I didn’t set out to build a community at first. I was simply looking for others out there who loved the medium as much as I did. I tried urban sketching and loved it, but I couldn't commit to only painting in that way, meaning, directly from life. So on the days I was using a photo I took at the zoo, I was no longer an urban sketcher, but my style was too loose and sketchy to be a studio painting and I used my pen too much for groups wanting “pure” watercolour.

My writing looks like it was made by a three year old first learning his marks, so I didn’t really want to keep making proper art journals. I adored everything that I saw everyone else make in these groups, but I just didn’t quite fit in any one of them. Then it struck me that I might not be alone in this. I wondered if there was a way to bring all of these very different types of painters and sketchers together into a single group.
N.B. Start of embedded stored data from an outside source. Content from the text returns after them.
-- ==== Sys2Proof/Machine/Banks.lean ====
section
/-!
DEFINITION. The banks of a tile's scratch (R94 to R97, R102): requests, which of them a bank may grant and in what order, what
they do when they are granted, and what waiting does to a word's result.
-/

namespace Sys2Proof.Machine

/-- The bank of a line (R94). -/
def bankOf (line : Nat) : Nat := line % 31

/-- The role of a place in the same-clock order: 0 L-side, 1 X-side, 2 S-side (R96, R97). -/
def sideOf (rank : Nat) : Nat := if rank ≤ rankHome .S then 0 else if rank ≤ rankScalar .S then 1 else 2

/-- The core whose word makes requests at a place of the order; none for engines and other tiles. -/
def askCore (rank : Nat) : Option CoreId :=
  if rank = rankVector then some .X
  else if rank = rankScalar .L then some .L
  else if rank = rankScalar .X then some .X
  else if rank = rankScalar .S then some .S
  else if rank = rankHome .L then some .L
  else if rank = rankHome .X then some .X
  else if rank = rankHome .S then some .S
  else none

/-- Lexicographic order on equally long lists. -/
def lexLess : List Nat → List Nat → Bool
  | a :: as, b :: bs => decide (a < b) || (a == b && lexLess as bs)
  | _, _ => false

/-- What a bank orders its requests by (R97): aged ones first, by arrival; then by role, and by arrival within a role; those
of one clock by the order of R97, those of one word by line, and those of one line by place. -/
def Ask.key (x : Ask) (limit now : Nat) : List Nat :=
  if limit ≤ now - x.since then [0, x.since, sideOf x.rank, x.rank, x.line, x.place]
  else [1, sideOf x.rank, x.since, x.rank, x.line, x.place]

/-- Every request at the tile's banks: those of words and engines, and those of words that wait for a bank. -/
def Tile.atBanks (t : Tile) : List Ask :=
  t.asks ++ [CoreId.L, .X, .S].filterMap (fun c =>
    match (t.core c).run with
    | .waiting (.bank l since wr) => some { since := since, rank := rankScalar c, line := l, act := if wr then .put [] else .look }
    | _ => none)

/-- A request writes its line. -/
def Ask.writes (x : Ask) : Bool :=
  match x.act with
  | .look => false
  | .load _ _ _ _ => false
  | .take _ _ => false
  | .put _ => true
  | .give _ => true
  | .lower _ _ => true
  | .init _ _ => true
  | .fill _ _ => true
  | .far _ _ _ _ bs => !bs.isEmpty
  | .ring _ _ => false
  | .eng _ _ _ => false

/-- A request comes from a word or a command of another tile. -/
def Ask.isFar (x : Ask) : Bool :=
  match x.act with
  | .far _ _ _ _ _ => true
  | .eng _ _ _ => x.rank == rankRemote
  | _ => false

/-- A request is one of tile `g` at another's banks, or at its own through region 1. -/
def Ask.isOf (x : Ask) (g : Nat) : Bool :=
  match x.act with
  | .far who _ _ _ _ => who == g
  | .eng who _ _ => who == g
  | _ => false

/-- A request asks for a line of a vector word's destination. -/
def Ask.isGive (x : Ask) : Bool := match x.act with | .give _ => true | _ => false

/-- A line of the slot that an M-format word fills, which it has not written. -/
def MOpen.fills (m : MOpen) (line : Int) : Bool := m.slot.any (fun e => e.1 == line)

/-- A line of its destination that a vector word has not written. -/
def VJob.owes (j : VJob) (line : Int) : Bool := j.todo.any (fun k => j.writes.getD k (-1) == line)

/-- A line that a vector or M-format word of the X-core, issued before clock `before`, has yet to write (R119, R127). -/
def Tile.unwritten (t : Tile) (before : Nat) (line : Int) : Bool :=
  t.vjobs.any (fun j => decide (j.issued < before) && j.owes line) ||
    t.mopen.any (fun m => decide (m.issued < before) && m.fills line)

/-- The lines that a core's words issued before clock `before` write are written: those of its vector words, and the slots
that its M-format words fill (R239, R245). -/
def Tile.linesWritten (t : Tile) (c : CoreId) (before : Nat) : Bool :=
  c != .X || (t.vjobs.all (fun j => j.todo.isEmpty || decide (before ≤ j.issued)) &&
    t.mopen.all (fun m => m.fill.isEmpty || decide (before ≤ m.issued)))

/-- The lines that its M-format words issued before clock `before` read are read (R239, R245). -/
def Tile.linesRead (t : Tile) (c : CoreId) (before : Nat) : Bool :=
  c != .X || t.mopen.all (fun m => m.held.isEmpty || decide (before ≤ m.issued))

/-- A core has yet to write a line, by a word issued before clock `before` (R119, R127). -/
def Tile.writeLeft (t : Tile) (c : CoreId) (before : Nat) (line : Int) : Bool :=
  t.asks.any (fun a => askCore a.rank == some c && decide (a.since < before) && a.writes && decide ((a.line : Int) = line)) ||
    (c == .X && t.unwritten before line)

/-- The accesses to scratch that a core's words issued before clock `before` made are performed: the banks have served its
requests, and its lines are written (R239, R245, R267). -/
def Tile.performed (t : Tile) (c : CoreId) (before : Nat) : Bool :=
  t.asks.all (fun a => askCore a.rank != some c || decide (before ≤ a.since)) && t.linesWritten c before &&
    t.linesRead c before

/-- A request is held at the range lock of a command (R96, R189): one of the tile's own cores that arrived no earlier than
the lock was taken, for a line of the command's destination, or to write a line of its source. -/
def Tile.lockHeld (t : Tile) (x : Ask) : Bool :=
  (askCore x.rank).isSome && t.cmds.any (fun d => decide (d.issued ≤ x.since) &&
    (inRanges d.dstLock x.line || (x.writes && inRanges d.srcLock x.line)))

/-- A request of a core waits for the accesses of its core that it must follow (R119, R127, R270): scalar ones keep their
order, ones to a line follow earlier ones that write it or that it writes, ARRIVE and BARINIT follow all (R217), and PUTF
follows all that write (R218). -/
def Tile.orderHeld (t : Tile) (x : Ask) : Bool :=
  match askCore x.rank with
  | none => false
  | some c =>
    t.asks.any (fun y => askCore y.rank == some c && decide (y.since < x.since) &&
      ((x.rank != rankVector && y.rank == x.rank) ||
        (y.line == x.line && (x.writes || y.writes) && !(x.isGive && y.isGive)))) ||
    (c == .X && !x.isGive && t.unwritten x.since x.line) ||
    match x.act with
    | .lower _ _ => !t.performed c x.since
    | .init _ _ => !t.performed c x.since
    | .fill _ _ => t.asks.any (fun y => askCore y.rank == some c && decide (y.since < x.since) && y.writes) ||
        !t.linesWritten c x.since
    | _ => false

/-- A request may be granted (R96). -/
def Tile.eligible (t : Tile) (x : Ask) : Bool := !t.lockHeld x && !t.orderHeld x

/-- The role that the slot wheel of datum mode serves at the bank of a line: 0 L-side, 1 X-side, 2 S-side (R102). -/
def wheelRole (line now : Nat) : Nat := [1, 1, 0, 1, 1, 2, 1, 0].getD ((now + bankOf line) % 8) 1

/-- What a bank of datum mode orders the requests of one role by (R97, R102). -/
def Ask.turn (x : Ask) : List Nat := [x.since, x.rank, x.line, x.place]

/-- The bank of a request may grant it in clock `now` of free mode: it has served none in the clock, and no other request
there that may be granted comes first (R97). -/
def Tile.grants (t : Tile) (now : Nat) (x : Ask) : Bool :=
  t.eligible x && !t.served.contains (bankOf x.line) &&
    t.atBanks.all (fun y => bankOf y.line != bankOf x.line || y == x || !t.eligible y ||
      lexLess (x.key t.ageLimit.toNat now) (y.key t.ageLimit.toNat now))

/-- A request stores bytes of its own, which datum mode holds to their declared clock (R102). -/
def Ask.isPut (x : Ask) : Bool :=
  match x.act with
  | .put _ => true
  | .far _ _ _ _ bs => !bs.isEmpty
  | _ => false

/-- The bank of a request grants it in clock `now` of datum mode (R102): in a slot of its role, first of those of the role
there; or, so that its declared figure holds, in the last clock that leaves room for it. What it stores is seen from its declared
clock on (notes/assumptions 5). -/
def Tile.wheelGrants (t : Tile) (now : Nat) (x : Ask) : Bool :=
  t.eligible x && (decide (x.by_ ≤ now) || (!x.isPut && wheelRole x.line now == sideOf x.rank &&
    t.asks.all (fun y => bankOf y.line != bankOf x.line || y == x || sideOf y.rank != sideOf x.rank || !t.eligible y ||
      lexLess x.turn y.turn)))

/-- Requests of one clock for some lines, one for each, with what each does; a line out of range makes none (R94, R95).
Datum mode has served them within `within` clocks. -/
def Tile.ask (t : Tile) (now rank within : Nat) (ls : List (Int × BankAct)) (pc : U64 := 0) : Tile :=
  { t with asks := t.asks ++ (ls.filter (fun l => inRange l.1)).mapIdx (fun k l =>
      { since := now, rank := rank, line := l.1.toNat, place := t.asks.length + k, act := l.2, by_ := now + within, pc := pc }) }

/-- The clocks after its arrival in which datum mode serves a request of one line, with the result four clocks after the
arrival (R102, R103). -/
def lineSlack : Nat := 3

/-- The clock in which a word is complete that would be complete in clock `due`, where some of its requests are left at the end
of clock `now` (R91, R92, R95): its result follows the last line that it reads by `lag` clocks, and it completes no earlier than
its last line is written; in datum mode it keeps its clock (R102), unless an access of its core that one of them follows takes
longer (R119). -/
def slipTo (due now lag : Nat) (datum : Bool) (mine : List Ask) : Nat :=
  let late := mine.filter (fun a => !(datum && decide (now < a.by_)))
  let due := if late.any Ask.isGive then max due (now + 2) else due
  if late.all Ask.isGive then due else max due (now + 1 + lag)

/-- A core's words whose requests are among those left at the end of a clock: their results come that much later (R91). -/
def Core.slip (k : Core) (c : CoreId) (now : Nat) (datum : Bool) (left : List Ask) : Core :=
  { k with pend := k.pend.map (fun p =>
      match p.asks with
      | some (since, lag) =>
        { p with due := slipTo p.due now lag datum (left.filter (fun a => a.since == since && askCore a.rank == some c)) }
      | none => p) }

/-- Every access to scratch that a core has made is performed (R217, R228, R268, R275). -/
def Tile.accessesDone (t : Tile) (c : CoreId) (now : Nat) : Bool := t.performed c (now + 1)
A group focused not on how we use the medium, but simply a celebration of the medium itself, allowing for any use of watercolour one can imagine. I wasn’t sure a group this unfocused would be much of a success, but it seems to be working quite well!

What first drew you to watercolour as a medium?

I’ve always loved drawing, but missed playing with colour. I had only ever tried painting with acrylics before, back in the early ’90’s when I went to art school. I was perfectly rubbish at it, hated the mess, and left thinking that painting of any kind simply wasn’t for me. My focus at the time was photography and computer graphics, so it wasn’t a horrible feeling, just something I accepted about myself and moved on. When I first tried watercolour years later, in that summer of 2015, it felt like I’d found my home again. I loved everything about it. The way the colours swirled in the water and on the paper, painting along with you as though nature had picked up her own brush to help out. It was such a peaceful and wonderful feeling, even though my first creations weren’t particularly awesome. It calmed me and gave me a way to unwind from a stressful day at the office. Good stress, mind you, but I grew excited to get home and reach for my brush again. It’s an incredible feeling when you find that medium that speaks to your artistic soul.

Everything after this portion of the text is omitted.